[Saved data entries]
-- ==== Sys2Proof/Tests/Slice0.lean ====
section
/-! SUPPORT. Tests: the checks of `WellFormed`, worked examples of the reference, one or two small steps for each command, and
states that meet the hypotheses of the statements. Expected values come from the reference or from hand calculation. -/

namespace Sys2Proof.Tests

open Sys2Proof.Machine Sys2Proof.Safety

/-! ## Small states -/

/-- What a command leaves. -/
def after (c : Instr) (s : State) : State :=
  match exec c s with
  | .next t => t
  | .fault _ => s
  | .refused _ => s

/-- A part in MAINS with factory values and a CERTAIN time. A publication is in progress, so that a test builds no pages. -/
def inMains : State :=
  { State.powered .mains [] ⟨none, none⟩ ⟨800000000, .crystal, true, false⟩ { Battery.lost with intact := true } Image.factory ⟨0, 0⟩ with
    intake := ⟨[], none, true⟩
    attn := { Attn.cleared with busy := true }
    supply := { Supply.off with power := .mains } }

/-- The same part in HOLDUP. -/
def inHoldup : State :=
  { inMains with supply := { inMains.supply with power := .holdup }, intake := ⟨[], none, false⟩ }

/-- The same part in another power state. -/
def inPower (p : Power) : State := { inMains with supply := { inMains.supply with power := p } }

/-- Slot 0 with this body, TAKEN. -/
def slotMemory (body : List Byte) : Memory := cellsFrom 0x200 (2 :: body)

/-- The entry taken from slot 0 with this body. -/
def entry (body : List Byte) : Work := takenWork (slotMemory body) 0

/-- A part whose slot 0 has just been taken with this body. -/
def takenIn (s : State) (body : List Byte) : State :=
  { s with
    mem := slotMemory body
    intake := { s.intake with work := some (entry body) }
    agenda := [dueOf (entry body)] }

/-- The code and the item byte that slot 0 shows. -/
def shown (s : State) : Byte × Byte × Byte := (s.mem.read 0x200, s.mem.read 0x204, s.mem.read 0x205)

/-- A window open with rank 4 and a staged record that has EC_AMOUNT 7. -/
def withWindow (s : State) : State :=
  { s with
    window := ⟨.opened, 4, 60, some { s.settings with ecAmount := 7 }, .none⟩
    switch := { s.switch with windowHold := 2 } }

/-- An account with a balance. -/
def withBalance (s : State) (b : Int) : State :=
  { s with credit := { s.credit with account := { s.credit.account with balance := b } } }

/-- The contactor in a state. -/
def withContactor (s : State) (c : Contactor) : State := { s with switch := { s.switch with contactor := c } }

/-- An attempt as it stands. -/
def withAttempt (s : State) (a : Attempt) (n : Nat) : State :=
  { s with switch := { s.switch with attempt := a, attemptCount := n } }

/-- A step due at once, with nothing behind it. -/
def withDue (s : State) (d : Due) : State := { s with agenda := [d] }

/-- A part in a step of a start. -/
def inStart (k : Nat) : State :=
  { State.powered .start [] ⟨none, none⟩ ⟨800000000, .crystal, true, false⟩ { Battery.lost with intact := true } Image.factory ⟨0, 0⟩ with
    supply := { Supply.off with power := .start, startStep := k } }

/-- A retention write in progress. -/
def withWrite (s : State) : State := { s with store := { s.store with writing := some ⟨1, .a, sectionsOf s⟩ } }

/-! ## WellFormed refuses an ill-formed term for each check -/

theorem test_wf_ignored_register : Instr.wellFormed (.writeRegisterIgnored [1, 0]) = false := by decide
theorem test_wf_unknown_frame : Instr.wellFormed (.unknownCommandFrame [0x61]) = false := by decide
theorem test_wf_samples : Instr.wellFormed (.inputQualified .caseIn []) = false := by decide
theorem test_wf_holdup : Instr.wellFormed (.holdupEntry ⟨1001, ⟨0, 0, 0⟩, ⟨0, 0, 0⟩⟩) = false := by decide
theorem test_wf_reset_low : Instr.wellFormed (.resetNLow ⟨1001, ⟨0, 0, 0⟩, ⟨0, 0, 0⟩⟩) = false := by decide
theorem test_wf_battery : Instr.wellFormed (.batteryEntry ⟨9, false, false⟩) = false := by decide

/-- A start on quiet pins. -/
def quietStart (k : Nat) : StartInputs := ⟨k, ⟨false, false, false⟩, ⟨false, false, false⟩, true, 3000, ⟨0, 0, 0⟩⟩

theorem test_wf_start : Instr.wellFormed (.startEntry (quietStart 6)) = false := by decide
theorem test_wf_reset_start : Instr.wellFormed (.resetStart (quietStart 6)) = false := by decide
theorem test_wf_accepts : Instr.wellFormed (.startEntry (quietStart 5)) = true ∧
    Instr.wellFormed (.writeRegisterIgnored [0, 5]) = true ∧ Instr.wellFormed (.unknownCommandFrame [0x60]) = true := by
  decide

/-! ## The queue -/

theorem test_step_idle : step State.reset = .next State.reset := rfl
theorem test_step_front : (match step { inMains with pending := [.readRegister [1, 0], .coilPulseEnd] } with
    | .next t => (t.pending, t.link.out)
    | _ => ([], none)) = ([.coilPulseEnd], some [0, 0, 0]) := by decide
theorem test_no_word_spells : decodeTableWord 8 0x61 = none := by decide

/-! ## The link (R2, R3, R4, R18, R19) -/

theorem test_read_memory :
    (after (.readMemory ⟨[0x03, 0x00, 0, 0], false⟩) { inMains with mem := [(0x300, 7), (0x301, 9)] }).link =
      ⟨some [0, 0, 0, 7, 9], none⟩ := by decide
theorem test_read_memory_wraps :
    (after (.readMemory ⟨[0xFF, 0xFF, 0, 0], false⟩) { inMains with mem := [(0, 7)] }).link = ⟨some [0, 0, 0, 0, 7], none⟩ := by
  decide
theorem test_write_memory : (after (.writeMemory ⟨[0x02, 0x01, 5, 6], false⟩) inMains).mem =
    [(0x201, 5), (0x202, 6)] := by decide
theorem test_post_takes : (fun s : State => (s.intake.work.map Work.slot, s.mem, s.agenda))
    (after (.writeMemory ⟨[0x02, 0x40, 1], false⟩) { inMains with mem := [(0x241, 3)] }) =
      (some 1, [(0x240, 2), (0x241, 3)], [.emergency]) := by decide
theorem test_read_register : (after (.readRegister [0, 0, 0, 0, 0, 0]) inMains).link.out =
    some [0, 0, 1, 1, 0, 0xFF, 0] := by decide
theorem test_write_attention :
    (after (.writeAttention [0xC5, 0xFF]) { inMains with attn := { inMains.attn with bits := 0x3F } }).attn.bits =
      0x3A := by decide
theorem test_write_attention_mask : (after (.writeAttentionMask [0xC5, 0xFF]) inMains).attn.mask = 0x05 := by decide
/-- R1, R4: the command byte and the register number of a whole frame name its command. -/
theorem test_frames : frameCommand [0x61, 2, 0, 0] = .readMemory ⟨[2, 0, 0], false⟩ ∧
    frameCommand [0x62, 2, 1, 7] = .writeMemory ⟨[2, 1, 7], false⟩ ∧ frameCommand [0x71, 1, 0, 0] = .readRegister [1, 0, 0] ∧
    frameCommand [0x72, 1, 0x3F] = .writeAttention [0x3F] ∧ frameCommand [0x72, 2, 1] = .writeAttentionMask [1] ∧
    frameCommand [0x72, 0, 5] = .writeRegisterIgnored [0, 5] ∧ frameCommand [0x60, 1] = .unknownCommandFrame [0x60, 1] := by
  decide
/-- R2: a read that is held open while a byte it has not reached changes. -/
theorem test_torn_read : (after (.readMemory ⟨[0], false⟩) { (after (.readMemory ⟨[0x02, 0x01, 0], true⟩) inMains) with mem := [(0x202, 9)] }).link =
      ⟨some [0, 0, 0, 0, 9], none⟩ := by decide
/-- R19: ATTN_N follows ATTENTION under its mask, and is released in BATTERY. -/
theorem test_attn : attnLow { inMains with attn := ⟨0x21, 0x3E, 0, 0, false, false⟩ } = true ∧
    attnLow { inMains with attn := ⟨0x21, 0x1E, 0, 0, false, false⟩ } = false ∧
    attnLow { State.reset with attn := ⟨0x21, 0x3E, 0, 0, false, false⟩ } = false := by decide
theorem test_write_register_ignored : after (.writeRegisterIgnored [0, 5]) inMains =
    { inMains with link := ⟨some [0, 0, 0], none⟩ } := rfl
theorem test_unknown_frame : after (.unknownCommandFrame [0x60, 1]) inMains =
    { inMains with link := ⟨some [0, 0], none⟩ } := rfl

/-! ## Entries -/

/-- A keypad code with a digit nibble 0xB at position 7. -/
def badDigit : List Byte := [1, 0, 0, 0, 0x00, 0x12, 0x34, 0xB0, 0, 0, 0, 0, 0, 0, 0, 0]

theorem test_token_digit : shown (after .token (takenIn inMains badDigit)) = (3, 0x11, 7) := by decide
theorem test_token_decodes : (after .token (takenIn inMains [1])).intake.work.map Work.stage = some .decoding := by decide
theorem test_reconnect_closes : (fun s : State => (s.switch.contactor, s.switch.attempt, shown s))
    (after .reconnect (takenIn (withContactor inMains .armed) [2])) = (.closing, .pulse .close, 3, 0, 0) := by decide
theorem test_reconnect_refused : shown (after .reconnect (takenIn { withContactor inMains .opened with
    switch := { inMains.switch with reasons := { Reasons.empty with credit := true } } } [2])) = (3, 0x30, 4) := by decide
theorem test_emergency_grants : (fun s : State => (s.credit.account.grant, s.credit.ecState, shown s))
    (after .emergency (takenIn inMains [3])) = (50000, .inUse, 3, 0, 0) := by decide
theorem test_emergency_refused : shown (after .emergency (takenIn (withBalance inMains 20001) [3])) = (3, 0x31, 0) := by
  decide
theorem test_time_set : (fun s : State => (s.clock.time, shown s))
    (after .timeSet (takenIn inMains [4, 0, 0, 0x2C, 0x09, 0xAF, 0x2F])) = (800000300, 3, 0, 0) := by decide
theorem test_time_set_tolerance : (fun s : State => (s.clock.time, shown s))
    (after .timeSet (takenIn inMains [4, 0, 0, 0x2D, 0x09, 0xAF, 0x2F])) = (800000000, 3, 0x32, 0) := by decide
/-- R46, R56, R176: between two day ends of a catch-up a TIME_SET issues every day end left within its apply. -/
theorem test_time_set_whole : (fun s : State => (s.agenda, s.intake.work, s.book.lastCharged, s.mem.read 0x20F))
    (after .timeSet { takenIn inMains [4, 0, 0, 0x2C, 0x09, 0xAF, 0x2F] with
      agenda := [.timeSet, .catchUp false, .friendly], catchUp := ⟨1, 1⟩
      book := { inMains.book with lastCharged := some 9256 } }) = ([], none, some 9259, 3) := by decide
theorem test_calendar_submit : (after .calendarSubmit (takenIn inMains [5])).intake.work.map Work.stage =
    some .calendar := by decide
theorem test_submit_applies : ((after .calendarSubmitApply { withWindow (takenIn inMains [5]) with
    agenda := [], intake := { inMains.intake with work := some { entry [5] with stage := .calendar } } }).book.passive.map
      Tariff.id) = some 0 := by decide
theorem test_submit_rank : shown (after .calendarSubmitApply { takenIn inMains [5] with
    agenda := [], intake := { inMains.intake with work := some { entry [5] with stage := .calendar } } }) =
      (3, 0x40, 0) := by decide
theorem test_discard : (fun s : State => (s.window, s.switch.windowHold, shown s))
    (after .windowCloseDiscard (takenIn (withWindow inMains) [6])) = (⟨.closed, 0, 0, none, .discarded⟩, 0, 3, 0, 0) := by
  decide
theorem test_commit : (fun s : State => (s.settings.ecAmount, s.window.state, s.window.rank, s.switch.windowHold))
    (after .windowCloseCommit (takenIn (withWindow inMains) [6, 0, 0, 1])) = (7, .committing, 4, 2) := by decide
theorem test_commit_closed : shown (after .windowCloseCommit (takenIn inMains [6, 0, 0, 1])) = (3, 0x34, 0) := by decide
theorem test_window_action : shown (after .windowClosePayloadRange (takenIn inMains [6, 0, 0, 2])) = (3, 0x1D, 0) := by
  decide

/-- An account with all four flags set. -/
def flagged : State := { inMains with credit := { inMains.credit with
  account := { Account.factory with balFloor := true, debtLimit := true, energySat := true, supplyLoss := true } } }

theorem test_flag_clear : (fun s : State => (s.credit.account.flagBits, s.mem.read 0x206, s.mem.read 0x207))
    (after .flagClear (takenIn flagged [7, 0, 0, 5])) = (10, 15, 10) := by decide
theorem test_flag_clear_range : (fun s : State => (s.credit.account.flagBits, shown s))
    (after .flagClear (takenIn flagged [7, 0, 0, 0x10])) = (15, 3, 0x1D, 0) := by decide
theorem test_kind_unknown : shown (after .kindUnknown (takenIn inMains [8])) = (3, 0x50, 0) := by decide

/-! ## Worked examples of the reference -/

/-- The worked example of an interval charge in 04_credit_arithmetic.md: 5,812,340 µWh at 2,873 cu with the residue at 731,000,000. -/
theorem test_interval_charge : (fun a : Account => (a.balance, a.residue, a.energyCharged))
    (chargeAccount 5812340 2873 { Account.factory with balance := 84210, residue := 731000000 }) =
      (84193, 429852820, 17) := by decide

/-- Dates of 03_meter_time_and_the_tariff_calendar.md. -/
theorem test_dates : civilDate 9202 = ⟨2025, 3, 12⟩ ∧ civilDate 9490 = ⟨2025, 12, 25⟩ ∧ civilDate 9600 = ⟨2026, 4, 14⟩ ∧
    civilDate 0 = ⟨2000, 1, 1⟩ ∧ weekday 0 = 5 := by decide

/-- R37's example: at In = 12,000 mA the allowance is 1,500 mA. -/
theorem test_bypass : bypassHolds { Meter.cleared with neutral := 12000, residual := 10400 } = true ∧
    bypassHolds { Meter.cleared with neutral := 12000, residual := 10500 } = false := by decide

> [EXERCISE]: Please copy, word for word, every line from the first line of the records through the line containing "open Sys2Proof.Machine Sys2Proof.Safety", with both of those lines included and nothing else.

> [EXERCISE RESPONSE]:
-- ==== Sys2Proof/Tests/Slice0.lean ====
section
/-! SUPPORT. Tests: the checks of `WellFormed`, worked examples of the reference, one or two small steps for each command, and
states that meet the hypotheses of the statements. Expected values come from the reference or from hand calculation. -/

namespace Sys2Proof.Tests

open Sys2Proof.Machine Sys2Proof.Safety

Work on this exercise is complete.